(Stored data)

+ + + + +

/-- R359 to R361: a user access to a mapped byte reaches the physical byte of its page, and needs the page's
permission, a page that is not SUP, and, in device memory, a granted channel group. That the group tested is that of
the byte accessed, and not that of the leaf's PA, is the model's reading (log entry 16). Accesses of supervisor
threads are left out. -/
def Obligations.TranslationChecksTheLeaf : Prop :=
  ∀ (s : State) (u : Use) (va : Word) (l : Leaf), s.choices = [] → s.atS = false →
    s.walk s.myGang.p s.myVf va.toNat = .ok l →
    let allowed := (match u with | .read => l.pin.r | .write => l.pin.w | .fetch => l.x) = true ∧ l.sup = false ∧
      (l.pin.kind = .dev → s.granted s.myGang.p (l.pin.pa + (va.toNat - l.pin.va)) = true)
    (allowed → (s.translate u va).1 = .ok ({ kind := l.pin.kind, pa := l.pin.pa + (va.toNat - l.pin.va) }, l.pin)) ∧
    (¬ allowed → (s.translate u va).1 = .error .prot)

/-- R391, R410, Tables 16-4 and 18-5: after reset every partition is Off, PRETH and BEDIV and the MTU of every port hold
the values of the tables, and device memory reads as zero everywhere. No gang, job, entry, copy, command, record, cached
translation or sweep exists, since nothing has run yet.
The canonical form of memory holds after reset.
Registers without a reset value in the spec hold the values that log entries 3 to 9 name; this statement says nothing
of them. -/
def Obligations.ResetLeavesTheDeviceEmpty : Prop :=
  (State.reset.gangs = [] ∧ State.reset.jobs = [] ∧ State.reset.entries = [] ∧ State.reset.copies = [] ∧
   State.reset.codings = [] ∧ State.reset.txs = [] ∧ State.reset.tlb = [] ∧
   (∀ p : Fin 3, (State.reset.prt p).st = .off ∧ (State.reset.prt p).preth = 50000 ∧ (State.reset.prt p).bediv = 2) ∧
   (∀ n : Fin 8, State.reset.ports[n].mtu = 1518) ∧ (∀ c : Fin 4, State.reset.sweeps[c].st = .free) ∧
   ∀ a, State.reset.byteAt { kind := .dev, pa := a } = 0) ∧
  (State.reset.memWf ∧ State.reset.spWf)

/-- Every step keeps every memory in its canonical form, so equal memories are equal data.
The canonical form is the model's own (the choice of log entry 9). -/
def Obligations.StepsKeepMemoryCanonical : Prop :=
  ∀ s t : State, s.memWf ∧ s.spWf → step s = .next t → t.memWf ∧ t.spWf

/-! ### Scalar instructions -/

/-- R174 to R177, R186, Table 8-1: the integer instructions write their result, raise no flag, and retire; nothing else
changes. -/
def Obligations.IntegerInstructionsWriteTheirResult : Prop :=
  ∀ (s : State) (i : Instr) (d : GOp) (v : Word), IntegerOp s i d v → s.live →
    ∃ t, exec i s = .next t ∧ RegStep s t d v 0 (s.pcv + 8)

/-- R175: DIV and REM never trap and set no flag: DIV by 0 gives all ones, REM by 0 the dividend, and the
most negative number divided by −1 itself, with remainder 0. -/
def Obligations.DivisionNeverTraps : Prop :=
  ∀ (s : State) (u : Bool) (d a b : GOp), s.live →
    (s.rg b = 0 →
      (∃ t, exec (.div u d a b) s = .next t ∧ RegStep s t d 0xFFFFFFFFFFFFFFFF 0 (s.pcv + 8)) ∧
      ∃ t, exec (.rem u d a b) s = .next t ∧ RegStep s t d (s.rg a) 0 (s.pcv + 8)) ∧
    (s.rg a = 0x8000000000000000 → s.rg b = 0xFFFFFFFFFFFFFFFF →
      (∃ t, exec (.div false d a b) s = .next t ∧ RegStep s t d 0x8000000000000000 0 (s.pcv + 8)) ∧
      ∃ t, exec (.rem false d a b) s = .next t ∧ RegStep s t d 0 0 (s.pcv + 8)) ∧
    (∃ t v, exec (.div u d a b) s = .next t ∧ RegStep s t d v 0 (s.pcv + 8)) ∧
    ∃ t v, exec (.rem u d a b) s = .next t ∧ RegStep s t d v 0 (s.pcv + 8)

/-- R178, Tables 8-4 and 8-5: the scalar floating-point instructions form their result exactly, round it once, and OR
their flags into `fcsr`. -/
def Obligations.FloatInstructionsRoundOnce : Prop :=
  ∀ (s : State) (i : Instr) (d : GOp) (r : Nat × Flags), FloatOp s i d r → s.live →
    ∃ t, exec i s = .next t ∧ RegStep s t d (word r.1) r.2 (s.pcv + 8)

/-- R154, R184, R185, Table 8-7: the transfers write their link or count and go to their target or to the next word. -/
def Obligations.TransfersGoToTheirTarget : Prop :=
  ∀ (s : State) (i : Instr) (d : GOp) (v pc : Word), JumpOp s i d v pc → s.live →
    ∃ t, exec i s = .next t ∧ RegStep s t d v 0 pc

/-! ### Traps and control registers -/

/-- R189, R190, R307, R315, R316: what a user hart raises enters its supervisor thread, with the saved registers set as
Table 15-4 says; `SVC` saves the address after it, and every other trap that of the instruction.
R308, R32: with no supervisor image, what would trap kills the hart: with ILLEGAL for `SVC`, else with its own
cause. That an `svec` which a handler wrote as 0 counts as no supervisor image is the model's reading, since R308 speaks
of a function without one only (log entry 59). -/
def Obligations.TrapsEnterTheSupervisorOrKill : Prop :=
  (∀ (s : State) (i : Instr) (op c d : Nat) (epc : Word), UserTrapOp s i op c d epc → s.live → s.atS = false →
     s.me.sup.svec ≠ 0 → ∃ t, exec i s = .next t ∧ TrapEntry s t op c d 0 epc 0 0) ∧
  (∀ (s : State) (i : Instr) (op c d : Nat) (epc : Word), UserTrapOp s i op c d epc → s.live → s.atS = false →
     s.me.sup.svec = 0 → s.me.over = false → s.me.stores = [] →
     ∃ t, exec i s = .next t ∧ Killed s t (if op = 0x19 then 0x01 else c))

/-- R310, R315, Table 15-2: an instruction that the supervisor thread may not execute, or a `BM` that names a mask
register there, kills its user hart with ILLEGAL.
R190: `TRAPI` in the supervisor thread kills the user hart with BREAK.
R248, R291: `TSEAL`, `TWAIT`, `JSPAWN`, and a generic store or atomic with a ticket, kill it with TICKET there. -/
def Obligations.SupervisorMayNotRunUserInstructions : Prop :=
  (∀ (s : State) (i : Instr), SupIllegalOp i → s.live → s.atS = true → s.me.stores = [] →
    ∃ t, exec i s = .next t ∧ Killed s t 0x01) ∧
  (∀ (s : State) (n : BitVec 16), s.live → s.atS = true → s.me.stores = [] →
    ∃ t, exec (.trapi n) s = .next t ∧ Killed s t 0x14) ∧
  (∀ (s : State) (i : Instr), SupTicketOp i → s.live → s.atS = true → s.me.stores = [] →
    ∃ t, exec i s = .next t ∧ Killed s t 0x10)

+ + + + +

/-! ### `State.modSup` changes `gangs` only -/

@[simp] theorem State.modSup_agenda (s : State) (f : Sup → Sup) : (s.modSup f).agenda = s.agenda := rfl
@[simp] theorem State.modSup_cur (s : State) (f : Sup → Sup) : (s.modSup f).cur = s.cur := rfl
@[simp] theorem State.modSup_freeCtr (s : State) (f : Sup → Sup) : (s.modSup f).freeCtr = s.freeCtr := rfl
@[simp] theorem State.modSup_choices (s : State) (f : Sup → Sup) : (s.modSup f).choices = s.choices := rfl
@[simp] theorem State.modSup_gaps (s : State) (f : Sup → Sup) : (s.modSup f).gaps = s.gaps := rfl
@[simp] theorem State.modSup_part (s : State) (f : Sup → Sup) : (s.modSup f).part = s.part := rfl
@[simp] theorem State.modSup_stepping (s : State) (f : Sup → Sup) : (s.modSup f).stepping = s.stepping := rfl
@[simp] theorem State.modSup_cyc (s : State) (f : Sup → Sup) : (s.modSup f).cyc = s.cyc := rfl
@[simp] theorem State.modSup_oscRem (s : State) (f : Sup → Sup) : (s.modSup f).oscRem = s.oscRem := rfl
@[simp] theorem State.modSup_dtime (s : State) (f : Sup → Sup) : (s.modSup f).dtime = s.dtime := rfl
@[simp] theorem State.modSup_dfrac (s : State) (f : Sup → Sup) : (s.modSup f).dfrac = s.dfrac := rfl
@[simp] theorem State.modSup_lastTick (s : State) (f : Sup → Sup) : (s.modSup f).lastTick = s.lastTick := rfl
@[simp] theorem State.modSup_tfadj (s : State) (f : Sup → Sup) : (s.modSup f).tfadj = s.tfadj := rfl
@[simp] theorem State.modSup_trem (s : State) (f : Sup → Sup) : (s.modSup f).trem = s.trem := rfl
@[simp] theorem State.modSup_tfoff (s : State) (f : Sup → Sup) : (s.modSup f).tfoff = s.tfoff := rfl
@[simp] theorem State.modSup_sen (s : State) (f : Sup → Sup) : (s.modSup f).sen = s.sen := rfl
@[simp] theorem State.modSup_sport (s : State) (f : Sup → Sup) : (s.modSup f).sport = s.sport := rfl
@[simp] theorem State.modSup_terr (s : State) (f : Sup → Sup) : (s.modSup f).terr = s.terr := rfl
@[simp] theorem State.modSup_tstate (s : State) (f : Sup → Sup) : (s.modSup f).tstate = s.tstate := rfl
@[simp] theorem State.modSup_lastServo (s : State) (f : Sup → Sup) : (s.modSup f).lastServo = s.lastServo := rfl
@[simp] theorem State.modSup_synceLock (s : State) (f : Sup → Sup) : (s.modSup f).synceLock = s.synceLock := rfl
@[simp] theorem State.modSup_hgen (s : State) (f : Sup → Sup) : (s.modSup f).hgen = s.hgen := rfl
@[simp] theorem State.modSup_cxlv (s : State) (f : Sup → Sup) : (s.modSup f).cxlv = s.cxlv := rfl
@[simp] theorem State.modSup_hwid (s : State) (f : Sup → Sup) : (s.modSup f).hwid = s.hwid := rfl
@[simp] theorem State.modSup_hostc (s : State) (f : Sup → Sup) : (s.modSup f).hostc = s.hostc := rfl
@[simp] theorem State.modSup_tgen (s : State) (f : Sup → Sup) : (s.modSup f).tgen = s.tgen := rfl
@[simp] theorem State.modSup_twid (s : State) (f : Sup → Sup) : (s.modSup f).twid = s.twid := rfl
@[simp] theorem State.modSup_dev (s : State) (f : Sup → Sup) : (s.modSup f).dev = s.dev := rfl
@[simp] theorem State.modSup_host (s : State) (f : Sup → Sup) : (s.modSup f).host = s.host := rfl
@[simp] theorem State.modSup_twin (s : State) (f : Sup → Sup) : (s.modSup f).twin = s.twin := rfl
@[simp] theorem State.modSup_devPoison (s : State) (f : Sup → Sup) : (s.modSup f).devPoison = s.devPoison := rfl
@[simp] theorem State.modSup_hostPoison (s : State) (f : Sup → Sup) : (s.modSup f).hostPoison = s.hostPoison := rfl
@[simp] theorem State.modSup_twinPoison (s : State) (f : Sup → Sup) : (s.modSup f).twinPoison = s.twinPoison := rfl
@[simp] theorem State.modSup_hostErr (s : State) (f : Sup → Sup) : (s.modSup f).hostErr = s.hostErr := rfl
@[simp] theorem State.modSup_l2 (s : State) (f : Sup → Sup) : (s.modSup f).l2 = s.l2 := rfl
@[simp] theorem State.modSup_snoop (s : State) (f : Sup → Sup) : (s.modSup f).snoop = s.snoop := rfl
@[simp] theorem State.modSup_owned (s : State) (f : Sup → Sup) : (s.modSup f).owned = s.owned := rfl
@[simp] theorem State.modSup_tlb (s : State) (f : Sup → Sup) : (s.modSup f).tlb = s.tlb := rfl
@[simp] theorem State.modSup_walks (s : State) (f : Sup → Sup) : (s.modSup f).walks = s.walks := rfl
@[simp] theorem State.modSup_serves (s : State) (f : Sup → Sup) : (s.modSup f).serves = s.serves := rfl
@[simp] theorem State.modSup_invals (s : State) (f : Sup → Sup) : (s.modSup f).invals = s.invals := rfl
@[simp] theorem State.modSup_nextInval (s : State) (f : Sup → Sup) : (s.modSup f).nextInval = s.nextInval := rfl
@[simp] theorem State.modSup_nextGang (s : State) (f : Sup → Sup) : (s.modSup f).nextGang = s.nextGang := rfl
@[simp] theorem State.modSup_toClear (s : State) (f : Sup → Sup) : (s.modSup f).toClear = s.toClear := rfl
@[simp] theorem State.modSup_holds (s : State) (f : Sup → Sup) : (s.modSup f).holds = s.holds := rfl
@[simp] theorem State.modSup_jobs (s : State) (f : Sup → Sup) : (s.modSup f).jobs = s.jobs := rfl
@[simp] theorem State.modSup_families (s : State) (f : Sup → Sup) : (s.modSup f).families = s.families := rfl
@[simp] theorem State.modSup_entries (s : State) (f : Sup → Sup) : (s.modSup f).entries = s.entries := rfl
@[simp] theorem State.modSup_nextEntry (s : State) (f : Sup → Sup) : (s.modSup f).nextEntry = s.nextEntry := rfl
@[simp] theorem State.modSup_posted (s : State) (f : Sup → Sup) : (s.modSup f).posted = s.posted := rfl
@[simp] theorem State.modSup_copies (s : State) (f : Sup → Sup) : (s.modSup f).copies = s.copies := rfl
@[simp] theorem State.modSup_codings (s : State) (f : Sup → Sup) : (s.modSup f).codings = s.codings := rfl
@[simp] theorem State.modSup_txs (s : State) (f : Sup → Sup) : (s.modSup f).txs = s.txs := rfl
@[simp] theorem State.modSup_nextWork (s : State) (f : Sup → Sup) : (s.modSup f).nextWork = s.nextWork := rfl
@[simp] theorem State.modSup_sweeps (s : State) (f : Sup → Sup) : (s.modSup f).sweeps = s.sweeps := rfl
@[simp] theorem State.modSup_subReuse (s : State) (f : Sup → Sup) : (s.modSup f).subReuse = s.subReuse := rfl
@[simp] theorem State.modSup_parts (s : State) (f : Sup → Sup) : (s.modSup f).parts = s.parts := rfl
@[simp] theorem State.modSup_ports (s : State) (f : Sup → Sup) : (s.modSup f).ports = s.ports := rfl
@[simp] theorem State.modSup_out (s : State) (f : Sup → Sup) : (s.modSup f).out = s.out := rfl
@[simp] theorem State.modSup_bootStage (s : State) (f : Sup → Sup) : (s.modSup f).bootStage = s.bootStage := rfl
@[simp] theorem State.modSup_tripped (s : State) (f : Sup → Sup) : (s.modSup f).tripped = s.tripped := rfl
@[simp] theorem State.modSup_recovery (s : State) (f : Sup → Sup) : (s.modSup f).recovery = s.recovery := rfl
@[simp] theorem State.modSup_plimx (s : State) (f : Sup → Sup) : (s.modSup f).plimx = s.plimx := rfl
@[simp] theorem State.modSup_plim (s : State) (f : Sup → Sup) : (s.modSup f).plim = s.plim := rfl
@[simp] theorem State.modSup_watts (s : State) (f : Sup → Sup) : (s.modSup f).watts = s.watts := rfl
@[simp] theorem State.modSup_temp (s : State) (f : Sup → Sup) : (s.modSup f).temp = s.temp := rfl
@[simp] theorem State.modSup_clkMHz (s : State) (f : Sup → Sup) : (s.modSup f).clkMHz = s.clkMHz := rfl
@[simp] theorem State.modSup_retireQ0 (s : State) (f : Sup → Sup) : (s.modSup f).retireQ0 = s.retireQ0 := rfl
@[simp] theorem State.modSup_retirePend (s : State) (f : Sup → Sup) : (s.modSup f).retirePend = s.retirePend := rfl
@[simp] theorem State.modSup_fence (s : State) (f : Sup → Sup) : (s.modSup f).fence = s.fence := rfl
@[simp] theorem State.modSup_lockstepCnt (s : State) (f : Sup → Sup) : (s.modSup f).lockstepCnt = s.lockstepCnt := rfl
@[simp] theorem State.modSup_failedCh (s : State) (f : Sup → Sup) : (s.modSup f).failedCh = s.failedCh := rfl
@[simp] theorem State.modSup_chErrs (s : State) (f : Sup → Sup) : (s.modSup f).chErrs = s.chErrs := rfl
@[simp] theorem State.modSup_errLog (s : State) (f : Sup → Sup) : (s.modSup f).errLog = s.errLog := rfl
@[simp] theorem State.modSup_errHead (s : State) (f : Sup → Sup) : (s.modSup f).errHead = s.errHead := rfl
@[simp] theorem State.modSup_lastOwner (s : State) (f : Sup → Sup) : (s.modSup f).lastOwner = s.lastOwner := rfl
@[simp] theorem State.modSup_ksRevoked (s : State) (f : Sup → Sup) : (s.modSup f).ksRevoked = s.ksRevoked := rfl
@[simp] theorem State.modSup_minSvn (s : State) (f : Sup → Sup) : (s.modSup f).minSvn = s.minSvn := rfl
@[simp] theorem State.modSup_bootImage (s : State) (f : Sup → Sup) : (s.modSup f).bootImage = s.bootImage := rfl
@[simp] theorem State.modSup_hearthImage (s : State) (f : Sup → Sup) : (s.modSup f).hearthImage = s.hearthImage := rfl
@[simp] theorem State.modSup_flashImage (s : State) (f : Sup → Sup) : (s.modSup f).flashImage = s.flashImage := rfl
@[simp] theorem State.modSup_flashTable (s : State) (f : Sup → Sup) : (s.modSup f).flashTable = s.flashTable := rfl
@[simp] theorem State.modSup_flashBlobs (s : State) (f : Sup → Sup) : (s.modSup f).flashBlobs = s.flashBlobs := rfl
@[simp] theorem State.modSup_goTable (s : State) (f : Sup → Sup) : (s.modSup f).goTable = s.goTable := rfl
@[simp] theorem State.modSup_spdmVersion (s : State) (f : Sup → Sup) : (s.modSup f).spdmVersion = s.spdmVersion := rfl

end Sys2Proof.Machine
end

+ + + + +

What the task requires:
Return only the lines between the one holding "(∀ p : Fin 3, (State.reset.prt" and the one holding "v, exec (.rem", inclusive, exactly as they appear above.

Problem solution:
   (∀ p : Fin 3, (State.reset.prt p).st = .off ∧ (State.reset.prt p).preth = 50000 ∧ (State.reset.prt p).bediv = 2) ∧
   (∀ n : Fin 8, State.reset.ports[n].mtu = 1518) ∧ (∀ c : Fin 4, State.reset.sweeps[c].st = .free) ∧
   ∀ a, State.reset.byteAt { kind := .dev, pa := a } = 0) ∧
  (State.reset.memWf ∧ State.reset.spWf)

/-- Every step keeps every memory in its canonical form, so equal memories are equal data.
The canonical form is the model's own (the choice of log entry 9). -/
def Obligations.StepsKeepMemoryCanonical : Prop :=
  ∀ s t : State, s.memWf ∧ s.spWf → step s = .next t → t.memWf ∧ t.spWf

/-! ### Scalar instructions -/

/-- R174 to R177, R186, Table 8-1: the integer instructions write their result, raise no flag, and retire; nothing else
changes. -/
def Obligations.IntegerInstructionsWriteTheirResult : Prop :=
  ∀ (s : State) (i : Instr) (d : GOp) (v : Word), IntegerOp s i d v → s.live →
    ∃ t, exec i s = .next t ∧ RegStep s t d v 0 (s.pcv + 8)

/-- R175: DIV and REM never trap and set no flag: DIV by 0 gives all ones, REM by 0 the dividend, and the
most negative number divided by −1 itself, with remainder 0. -/
def Obligations.DivisionNeverTraps : Prop :=
  ∀ (s : State) (u : Bool) (d a b : GOp), s.live →
    (s.rg b = 0 →
      (∃ t, exec (.div u d a b) s = .next t ∧ RegStep s t d 0xFFFFFFFFFFFFFFFF 0 (s.pcv + 8)) ∧
      ∃ t, exec (.rem u d a b) s = .next t ∧ RegStep s t d (s.rg a) 0 (s.pcv + 8)) ∧
    (s.rg a = 0x8000000000000000 → s.rg b = 0xFFFFFFFFFFFFFFFF →
      (∃ t, exec (.div false d a b) s = .next t ∧ RegStep s t d 0x8000000000000000 0 (s.pcv + 8)) ∧
      ∃ t, exec (.rem false d a b) s = .next t ∧ RegStep s t d 0 0 (s.pcv + 8)) ∧
    (∃ t v, exec (.div u d a b) s = .next t ∧ RegStep s t d v 0 (s.pcv + 8)) ∧
    ∃ t v, exec (.rem u d a b) s = .next t ∧ RegStep s t d v 0 (s.pcv + 8)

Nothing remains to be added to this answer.